-- EB cb, E9 cd, FF /4, E8 cd, FF /2, C3, C2 iw
theorem test_decode_near :
    d [0xEB#8, 0x8E#8] = .instr (.jmpRel8 (c32 2) 0x8E#8)
      ∧ d [0xE9#8, 0x01#8, 0x02#8, 0x03#8, 0x04#8] = .instr (.jmpRel (c32 5) (.i32 0x04030201#32))
      ∧ d [0xFF#8, 0b11100001#8] = .instr (.jmpNear (c32 2) (.reg .ecx))
      ∧ d [0xE8#8, 0x01#8, 0x02#8, 0x03#8, 0x04#8] = .instr (.callRel (c32 5) (.i32 0x04030201#32))
      ∧ d [0xFF#8, 0b11010001#8] = .instr (.callNear (c32 2) (.reg .ecx))
      ∧ d [0xC3#8] = .instr (.retNear (c32 1)) ∧ d [0xC2#8, 0x08#8, 0x00#8] = .instr (.retNearImm (c32 3) 0x0008#16) := by
  decide

-- EA cp, FF /5, 9A cp, FF /3, CB, CA iw
theorem test_decode_far :
    d [0xEA#8, 0x01#8, 0x02#8, 0x03#8, 0x04#8, 0x05#8, 0x06#8]
        = .instr (.jmpFar (c32 7) (.i32 0x04030201#32) 0x0605#16)
      ∧ d [0xFF#8, 0b00101001#8] = .instr (.jmpFarMem (c32 2) (.mem (.ea32 .ecx .none)))
      ∧ d [0x66#8, 0x9A#8, 0x01#8, 0x02#8, 0x03#8, 0x04#8]
        = .instr (.callFar ⟨[.opSize], true, 6⟩ (.i16 0x0201#16) 0x0403#16)
      ∧ d [0xFF#8, 0b00011001#8] = .instr (.callFarMem (c32 2) (.mem (.ea32 .ecx .none)))
      ∧ d [0xCB#8] = .instr (.retFar (c32 1)) ∧ d [0xCA#8, 0x08#8, 0x00#8] = .instr (.retFarImm (c32 3) 0x0008#16) := by
  decide

theorem test_decode_in_out :
    d [0xE4#8, 0x60#8] = .instr (.inAlImm (c32 2) 0x60#8) ∧ d [0xE5#8, 0x60#8] = .instr (.inAxImm (c32 2) 0x60#8)
      ∧ d [0xEC#8] = .instr (.inAlDx (c32 1)) ∧ d [0xED#8] = .instr (.inAxDx (c32 1))
      ∧ d [0xE6#8, 0x60#8] = .instr (.outImmAl (c32 2) 0x60#8) ∧ d [0xE7#8, 0x60#8] = .instr (.outImmAx (c32 2) 0x60#8)
      ∧ d [0xEE#8] = .instr (.outDxAl (c32 1)) ∧ d [0xEF#8] = .instr (.outDxAx (c32 1)) := by decide

theorem test_decode_strings :
    d [0x6C#8] = .instr (.insb (c32 1)) ∧ d [0x6D#8] = .instr (.insw (c32 1)) ∧ d [0x6E#8] = .instr (.outsb (c32 1))
      ∧ d [0x6F#8] = .instr (.outsw (c32 1)) ∧ d [0xF3#8, 0x6C#8] = .instr (.repPrefix ⟨[.rep], true, 2⟩ .insb)
      ∧ d [0xF3#8, 0xA4#8] = .instr (.repPrefix ⟨[.rep], true, 2⟩ (.other 0xA4#8)) := by decide

theorem test_decode_flags :
    d [0xFA#8] = .instr (.cli (c32 1)) ∧ d [0xFB#8] = .instr (.sti (c32 1)) ∧ d [0x9C#8] = .instr (.pushf (c32 1))
      ∧ d [0x9D#8] = .instr (.popf (c32 1)) := by decide

theorem test_decode_interrupts :
    d [0xCC#8] = .instr (.int3 (c32 1)) ∧ d [0xCD#8, 0x30#8] = .instr (.intImm (c32 2) 0x30#8)
      ∧ d [0xCE#8] = .instr (.into (c32 1)) ∧ d [0xCF#8] = .instr (.iret (c32 1))
      ∧ d [0x62#8, 0b00000011#8] = .instr (.bound (c32 2) .eax (.mem (.ea32 .ebx .none))) := by decide

theorem test_decode_coprocessor :
    d [0b11011001#8, 0b00000011#8] = .instr (.esc (c32 2) 1#3 0#3 (.mem (.ea32 .ebx .none)))
      ∧ d [0x9B#8] = .instr (.wait (c32 1))
      ∧ d [0xF0#8, 0x86#8, 0b00000011#8] = .instr (.lockPrefix ⟨[.lock], true, 3⟩ (.xchgByte (.mem (.ea32 .ebx .none)) .al))
      ∧ d [0xF0#8, 0xF4#8] = .instr (.lockPrefix ⟨[.lock], true, 2⟩ (.oneByte 0xF4#8))
      -- LOCK before INC r/m8 (FE /0) and BTS r/m, r (0F AB /r)
      ∧ d [0xF0#8, 0xFE#8, 0b00000011#8] = .instr (.lockPrefix ⟨[.lock], true, 3⟩ (.oneByteRm 0xFE#8 0b00000011#8))
      ∧ d [0xF0#8, 0x0F#8, 0xAB#8, 0b11000011#8]
        = .instr (.lockPrefix ⟨[.lock], true, 4⟩ (.twoByteRm 0xAB#8 0b11000011#8))
      ∧ d [0x86#8, 0b11100001#8] = .instr (.xchgByte (c32 2) (.reg .cl) .ah)
      ∧ d [0x87#8, 0b11001011#8] = .instr (.xchg (c32 2) (.reg .ebx) .ecx) := by decide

_ _ _ _ _ _ _

- **Exercise description**:
Reproduce each line of the entries above from the one containing "(.inAxDx (c32 1))" through the last, exactly, and no other line.

- **Your response**:
      ∧ d [0xEC#8] = .instr (.inAlDx (c32 1)) ∧ d [0xED#8] = .instr (.inAxDx (c32 1))
      ∧ d [0xE6#8, 0x60#8] = .instr (.outImmAl (c32 2) 0x60#8) ∧ d [0xE7#8, 0x60#8] = .instr (.outImmAx (c32 2) 0x60#8)
      ∧ d [0xEE#8] = .instr (.outDxAl (c32 1)) ∧ d [0xEF#8] = .instr (.outDxAx (c32 1)) := by decide

theorem test_decode_strings :
    d [0x6C#8] = .instr (.insb (c32 1)) ∧ d [0x6D#8] = .instr (.insw (c32 1)) ∧ d [0x6E#8] = .instr (.outsb (c32 1))
      ∧ d [0x6F#8] = .instr (.outsw (c32 1)) ∧ d [0xF3#8, 0x6C#8] = .instr (.repPrefix ⟨[.rep], true, 2⟩ .insb)
      ∧ d [0xF3#8, 0xA4#8] = .instr (.repPrefix ⟨[.rep], true, 2⟩ (.other 0xA4#8)) := by decide

theorem test_decode_flags :
    d [0xFA#8] = .instr (.cli (c32 1)) ∧ d [0xFB#8] = .instr (.sti (c32 1)) ∧ d [0x9C#8] = .instr (.pushf (c32 1))
      ∧ d [0x9D#8] = .instr (.popf (c32 1)) := by decide

theorem test_decode_interrupts :
    d [0xCC#8] = .instr (.int3 (c32 1)) ∧ d [0xCD#8, 0x30#8] = .instr (.intImm (c32 2) 0x30#8)
      ∧ d [0xCE#8] = .instr (.into (c32 1)) ∧ d [0xCF#8] = .instr (.iret (c32 1))
      ∧ d [0x62#8, 0b00000011#8] = .instr (.bound (c32 2) .eax (.mem (.ea32 .ebx .none))) := by decide

theorem test_decode_coprocessor :
    d [0b11011001#8, 0b00000011#8] = .instr (.esc (c32 2) 1#3 0#3 (.mem (.ea32 .ebx .none)))
      ∧ d [0x9B#8] = .instr (.wait (c32 1))
      ∧ d [0xF0#8, 0x86#8, 0b00000011#8] = .instr (.lockPrefix ⟨[.lock], true, 3⟩ (.xchgByte (.mem (.ea32 .ebx .none)) .al))
      ∧ d [0xF0#8, 0xF4#8] = .instr (.lockPrefix ⟨[.lock], true, 2⟩ (.oneByte 0xF4#8))
      -- LOCK before INC r/m8 (FE /0) and BTS r/m, r (0F AB /r)
      ∧ d [0xF0#8, 0xFE#8, 0b00000011#8] = .instr (.lockPrefix ⟨[.lock], true, 3⟩ (.oneByteRm 0xFE#8 0b00000011#8))
      ∧ d [0xF0#8, 0x0F#8, 0xAB#8, 0b11000011#8]
        = .instr (.lockPrefix ⟨[.lock], true, 4⟩ (.twoByteRm 0xAB#8 0b11000011#8))
      ∧ d [0x86#8, 0b11100001#8] = .instr (.xchgByte (c32 2) (.reg .cl) .ah)
      ∧ d [0x87#8, 0b11001011#8] = .instr (.xchg (c32 2) (.reg .ebx) .ecx) := by decide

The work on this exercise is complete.